Enjoy - sounds like you will have lots of fun!


----------



## cbcft (Jul 16, 2007)

Hi Charlie
We have a trailer for our Swedish Vallhund and he loves it (see photo). We make sure we go places where he can get out and run along beside us safely for while, then he's happy to jump in again for a ride and rest. I agree with Patp to allow time for him to get used to it. It's easier if your dog is used to a crate. When we first had the trailer we would just push him up the garden path in it and each time we put him in it we gave him a stuffed Kong which took his mind off being in the trailer. He soon got used to it and now when we get the trailer out he jumps into it even before we've got the wheels on! He's determined he's not going to be left behind when we go cycling. 

Anyhow - have fun, I'm sure you and your dog will enjoy it.


----------



## patp (Apr 30, 2007)

Ooh can we go slightly off topic and ask about your Swedish Vallhund cbcft? Are they really hounds as the name suggests or did I read somewhere that they are herding dogs like our Corgis?

Are they easy to live with or hard work?

Sorry everyone :roll:


----------



## cbcft (Jul 16, 2007)

Hello Patp
No they're not hounds - you're right, they were bred for herding cattle. No-one is sure which came first, the Vallhund or the Corgi. The breed almost died out during the second world war so they are quite rare. I'd love a pound for everyone who's asked what he is, most common guess is a cross between an alsation and a corgi which would be rather interesting! We were looking for a small dog but one which we could take hiking with us and these fit the bill exactly - they don't take up much room but can walk for miles, they don't need much grooming and don't have any particular health problems. Are they easy to live with? They are very vocal and have a wide vocabulary which they very quickly teach you!
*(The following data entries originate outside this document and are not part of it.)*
/-- DPX_SYNC, 14, R320. -/
def Reg.DPX_SYNC : Nat := 1966104
def Reg.DPX_SYNC.CMP_RUN : Fld := ⟨Reg.DPX_SYNC, 16, 16⟩
def Reg.DPX_SYNC.CKPT_MS : Fld := ⟨Reg.DPX_SYNC, 0, 16⟩

/-- DPX_UNALIGNED, 14, R320. -/
def Reg.DPX_UNALIGNED (k : Nat) : Nat := 1966112 + 4 * k
def Reg.DPX_UNALIGNED.UNALIGNED (k : Nat) : Fld := ⟨Reg.DPX_UNALIGNED k, 0, 32⟩

/-- DPX_SUSPEND, 14, R320. -/
def Reg.DPX_SUSPEND : Nat := 1966144
def Reg.DPX_SUSPEND.RINGS : Fld := ⟨Reg.DPX_SUSPEND, 0, 16⟩

/-- DPX_LAST, 14, R320. -/
def Reg.DPX_LAST : Nat := 1966148
def Reg.DPX_LAST.OUTCOME : Fld := ⟨Reg.DPX_LAST, 8, 4⟩
def Reg.DPX_LAST.AXIS : Fld := ⟨Reg.DPX_LAST, 0, 8⟩

/-- DPX_STAT2, 14, R320. -/
def Reg.DPX_STAT2 : Nat := 1966152
def Reg.DPX_STAT2.OWN_DEMAND_HI : Fld := ⟨Reg.DPX_STAT2, 0, 8⟩

/-- FED_CFG, 15, R342. -/
def Reg.FED_CFG : Nat := 2097152
def Reg.FED_CFG.EN : Fld := ⟨Reg.FED_CFG, 31, 1⟩
def Reg.FED_CFG.RANK : Fld := ⟨Reg.FED_CFG, 16, 3⟩
def Reg.FED_CFG.NODE : Fld := ⟨Reg.FED_CFG, 0, 9⟩

/-- FED_STAT, 15, R342. -/
def Reg.FED_STAT : Nat := 2097156
def Reg.FED_STAT.MISS_RUN : Fld := ⟨Reg.FED_STAT, 24, 8⟩
def Reg.FED_STAT.OVER_BUDGET : Fld := ⟨Reg.FED_STAT, 14, 1⟩
def Reg.FED_STAT.RECLOSE_REFUSED : Fld := ⟨Reg.FED_STAT, 13, 1⟩
def Reg.FED_STAT.LOOP_LINK : Fld := ⟨Reg.FED_STAT, 12, 1⟩
def Reg.FED_STAT.LOOPED : Fld := ⟨Reg.FED_STAT, 11, 1⟩
def Reg.FED_STAT.LINK1 : Fld := ⟨Reg.FED_STAT, 10, 1⟩
def Reg.FED_STAT.LINK0 : Fld := ⟨Reg.FED_STAT, 9, 1⟩
def Reg.FED_STAT.ALIGNED : Fld := ⟨Reg.FED_STAT, 8, 1⟩
def Reg.FED_STAT.MODE : Fld := ⟨Reg.FED_STAT, 4, 3⟩
def Reg.FED_STAT.STATE : Fld := ⟨Reg.FED_STAT, 0, 3⟩

/-- FED_MASTER, 15, R342. -/
def Reg.FED_MASTER : Nat := 2097160
def Reg.FED_MASTER.VALID : Fld := ⟨Reg.FED_MASTER, 31, 1⟩
def Reg.FED_MASTER.MRANK : Fld := ⟨Reg.FED_MASTER, 16, 3⟩
def Reg.FED_MASTER.NODE : Fld := ⟨Reg.FED_MASTER, 0, 9⟩

/-- FED_DELAY, 15, R342. -/
def Reg.FED_DELAY : Nat := 2097164
def Reg.FED_DELAY.D : Fld := ⟨Reg.FED_DELAY, 0, 32⟩

/-- FED_CYC_LO, 15, R342. -/
def Reg.FED_CYC_LO : Nat := 2097168
def Reg.FED_CYC_LO.VALUE : Fld := ⟨Reg.FED_CYC_LO, 0, 32⟩

/-- FED_CYC_HI, 15, R342. -/
def Reg.FED_CYC_HI : Nat := 2097172
def Reg.FED_CYC_HI.VALUE : Fld := ⟨Reg.FED_CYC_HI, 0, 32⟩

/-- FED_OFS_LO, 15, R342. -/
def Reg.FED_OFS_LO : Nat := 2097176
def Reg.FED_OFS_LO.VALUE : Fld := ⟨Reg.FED_OFS_LO, 0, 32⟩

/-- FED_OFS_HI, 15, R342. -/
def Reg.FED_OFS_HI : Nat := 2097180
def Reg.FED_OFS_HI.VALUE : Fld := ⟨Reg.FED_OFS_HI, 0, 32⟩

/-- FED_CYC_BASE_LO, 15, R342. -/
def Reg.FED_CYC_BASE_LO : Nat := 2097184
def Reg.FED_CYC_BASE_LO.VALUE : Fld := ⟨Reg.FED_CYC_BASE_LO, 0, 32⟩

/-- FED_CYC_BASE_HI, 15, R342. -/
def Reg.FED_CYC_BASE_HI : Nat := 2097188
def Reg.FED_CYC_BASE_HI.VALUE : Fld := ⟨Reg.FED_CYC_BASE_HI, 0, 32⟩

/-- FED_PHASE, 15, R342. -/
def Reg.FED_PHASE : Nat := 2097192
def Reg.FED_PHASE.VALUE : Fld := ⟨Reg.FED_PHASE, 0, 32⟩

/-- FED_LOOP, 15, R342. -/
def Reg.FED_LOOP : Nat := 2097196
def Reg.FED_LOOP.VALUE : Fld := ⟨Reg.FED_LOOP, 0, 32⟩

/-- FED_LOOP_MAX, 15, R342. -/
def Reg.FED_LOOP_MAX : Nat := 2097200
def Reg.FED_LOOP_MAX.VALUE : Fld := ⟨Reg.FED_LOOP_MAX, 0, 32⟩

/-- FED_CTRL, 15, R342. -/
def Reg.FED_CTRL : Nat := 2097204
def Reg.FED_CTRL.NODE : Fld := ⟨Reg.FED_CTRL, 16, 9⟩
def Reg.FED_CTRL.CLR : Fld := ⟨Reg.FED_CTRL, 3, 1⟩
def Reg.FED_CTRL.MUTE : Fld := ⟨Reg.FED_CTRL, 2, 1⟩
def Reg.FED_CTRL.UNMUTE : Fld := ⟨Reg.FED_CTRL, 1, 1⟩
def Reg.FED_CTRL.RECLOSE : Fld := ⟨Reg.FED_CTRL, 0, 1⟩

/-- FED_CNT, 15, R342. -/
def Reg.FED_CNT : Nat := 2097208
def Reg.FED_CNT.EDGE : Fld := ⟨Reg.FED_CNT, 24, 8⟩
def Reg.FED_CNT.CRC : Fld := ⟨Reg.FED_CNT, 16, 8⟩
def Reg.FED_CNT.SKIPPED : Fld := ⟨Reg.FED_CNT, 8, 8⟩
def Reg.FED_CNT.RELAY_DROP : Fld := ⟨Reg.FED_CNT, 0, 8⟩

/-- FED_TX, 15, R342. -/
def Reg.FED_TX : Nat := 2097212
def Reg.FED_TX.EVT_DROP : Fld := ⟨Reg.FED_TX, 16, 16⟩
def Reg.FED_TX.LEN : Fld := ⟨Reg.FED_TX, 0, 9⟩

/-- FED_PUB, 15, R342. -/
def Reg.FED_PUB (k : Nat) : Nat := 2097216 + 4 * k
def Reg.FED_PUB.EN (k : Nat) : Fld := ⟨Reg.FED_PUB k, 31, 1⟩
def Reg.FED_PUB.SHARED (k : Nat) : Fld := ⟨Reg.FED_PUB k, 0, 8⟩

/-- FED_MUTE, 15, R342. -/
def Reg.FED_MUTE (k : Nat) : Nat := 2097408 + 4 * k
def Reg.FED_MUTE.BITS (k : Nat) : Fld := ⟨Reg.FED_MUTE k, 0, 32⟩

/-- FED_SEEN, 15, R342. -/
def Reg.FED_SEEN (k : Nat) : Nat := 2097472 + 4 * k
def Reg.FED_SEEN.BITS (k : Nat) : Fld := ⟨Reg.FED_SEEN k, 0, 32⟩

/-- ETH_STAT, 16, R355. -/
def Reg.ETH_STAT (k : Nat) : Nat := 2228224 + 256 * k
def Reg.ETH_STAT.LINK (k : Nat) : Fld := ⟨Reg.ETH_STAT k, 0, 1⟩

/-- ETH_LAT, 16, R355. -/
def Reg.ETH_LAT (k : Nat) : Nat := 2228228 + 256 * k
def Reg.ETH_LAT.TX_NS (k : Nat) : Fld := ⟨Reg.ETH_LAT k, 16, 16⟩
def Reg.ETH_LAT.RX_NS (k : Nat) : Fld := ⟨Reg.ETH_LAT k, 0, 16⟩

/-- ETH_CNT, 16, R355. -/
def Reg.ETH_CNT (k : Nat) : Nat := 2228232 + 256 * k
def Reg.ETH_CNT.DISCARD (k : Nat) : Fld := ⟨Reg.ETH_CNT k, 16, 16⟩
def Reg.ETH_CNT.CRC (k : Nat) : Fld := ⟨Reg.ETH_CNT k, 0, 16⟩

/-- TD_CFG, 16, R355. -/
def Reg.TD_CFG (k : Nat) : Nat := 2232320 + 256 * k
def Reg.TD_CFG.EN (k : Nat) : Fld := ⟨Reg.TD_CFG k, 31, 1⟩
def Reg.TD_CFG.PORT (k : Nat) : Fld := ⟨Reg.TD_CFG k, 30, 1⟩
def Reg.TD_CFG.ROLE (k : Nat) : Fld := ⟨Reg.TD_CFG k, 28, 2⟩
def Reg.TD_CFG.P2P (k : Nat) : Fld := ⟨Reg.TD_CFG k, 27, 1⟩
def Reg.TD_CFG.ONE_STEP (k : Nat) : Fld := ⟨Reg.TD_CFG k, 26, 1⟩
def Reg.TD_CFG.UDP (k : Nat) : Fld := ⟨Reg.TD_CFG k, 25, 1⟩
def Reg.TD_CFG.DOMAIN (k : Nat) : Fld := ⟨Reg.TD_CFG k, 8, 8⟩
def Reg.TD_CFG.LOG_SYNC (k : Nat) : Fld := ⟨Reg.TD_CFG k, 0, 8⟩

/-- TD_STAT, 16, R355. -/
def Reg.TD_STAT (k : Nat) : Nat := 2232324 + 256 * k
def Reg.TD_STAT.CMD_IGNORED (k : Nat) : Fld := ⟨Reg.TD_STAT k, 4, 1⟩
def Reg.TD_STAT.CAUSE (k : Nat) : Fld := ⟨Reg.TD_STAT k, 2, 2⟩

/-- TD_STATE, 16, R355. -/
def Reg.TD_STATE (k : Nat) : Nat := 2232328 + 256 * k
def Reg.TD_STATE.STATE (k : Nat) : Fld := ⟨Reg.TD_STATE k, 0, 3⟩

/-- TD_CTRL, 16, R355. -/
def Reg.TD_CTRL (k : Nat) : Nat := 2232332 + 256 * k
def Reg.TD_CTRL.CONFIRM_ASYM (k : Nat) : Fld := ⟨Reg.TD_CTRL k, 1, 1⟩
def Reg.TD_CTRL.ACCEPT_STEP (k : Nat) : Fld := ⟨Reg.TD_CTRL k, 0, 1⟩

/-- TD_THRESH, 16, R355. -/
def Reg.TD_THRESH (k : Nat) : Nat := 2232336 + 256 * k
def Reg.TD_THRESH.STEP_MAX (k : Nat) : Fld := ⟨Reg.TD_THRESH k, 16, 16⟩
def Reg.TD_THRESH.DELAY_STEP (k : Nat) : Fld := ⟨Reg.TD_THRESH k, 8, 8⟩
def Reg.TD_THRESH.LOCK_NS (k : Nat) : Fld := ⟨Reg.TD_THRESH k, 0, 8⟩

/-- TD_ASYM, 16, R355. -/
def Reg.TD_ASYM (k : Nat) : Nat := 2232340 + 256 * k
def Reg.TD_ASYM.ASYM (k : Nat) : Fld := ⟨Reg.TD_ASYM k, 0, 32⟩

/-- TD_RATE, 16, R355. -/
def Reg.TD_RATE (k : Nat) : Nat := 2232344 + 256 * k
def Reg.TD_RATE.RATE (k : Nat) : Fld := ⟨Reg.TD_RATE k, 0, 32⟩

/-- TD_OFFSET, 16, R355. -/
def Reg.TD_OFFSET (k : Nat) : Nat := 2232348 + 256 * k
def Reg.TD_OFFSET.THETA (k : Nat) : Fld := ⟨Reg.TD_OFFSET k, 0, 32⟩

/-- TD_MPD, 16, R355. -/
def Reg.TD_MPD (k : Nat) : Nat := 2232352 + 256 * k
def Reg.TD_MPD.DELAY (k : Nat) : Fld := ⟨Reg.TD_MPD k, 0, 32⟩

/-- TD_MPD_REF, 16, R355. -/
def Reg.TD_MPD_REF (k : Nat) : Nat := 2232356 + 256 * k
def Reg.TD_MPD_REF.DELAY (k : Nat) : Fld := ⟨Reg.TD_MPD_REF k, 0, 32⟩

/-- TD_SERVO, 16, R355. -/
def Reg.TD_SERVO (k : Nat) : Nat := 2232360 + 256 * k
def Reg.TD_SERVO.KP (k : Nat) : Fld := ⟨Reg.TD_SERVO k, 16, 16⟩
def Reg.TD_SERVO.KI (k : Nat) : Fld := ⟨Reg.TD_SERVO k, 0, 16⟩

/-- TD_SEC_LO, 16, R355. -/
def Reg.TD_SEC_LO (k : Nat) : Nat := 2232368 + 256 * k
def Reg.TD_SEC_LO.VALUE (k : Nat) : Fld := ⟨Reg.TD_SEC_LO k, 0, 32⟩

/-- TD_SEC_HI, 16, R355. -/
def Reg.TD_SEC_HI (k : Nat) : Nat := 2232372 + 256 * k
def Reg.TD_SEC_HI.VALUE (k : Nat) : Fld := ⟨Reg.TD_SEC_HI k, 0, 32⟩

/-- TD_NS, 16, R355. -/
def Reg.TD_NS (k : Nat) : Nat := 2232376 + 256 * k
def Reg.TD_NS.VALUE (k : Nat) : Fld := ⟨Reg.TD_NS k, 0, 32⟩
Our Sammy is a real character and highly entertaining. Being very bright they are fairly easy to train but do have an independent streak. They love to be with you and be involved in everything you do - Sammy's nickname is Velcro! The most endearing habit Sammy has is of sitting looking at you with his head cocked on one side as if to say - "what are we going to do now Mum?" - so cute! Here's another picture....

Thanks for asking and sorry if we've hijacked the thread....


----------



## patp (Apr 30, 2007)

Aaah he is lovely!

Having owned a lurcher for the last 10 years I could do with a "velcro" dog for a nice change  

Well they are back on my list of breeds to consider next time. The only reason they came off really was that I had not spoken to an owner of one before.

Thank you!

Pat


----------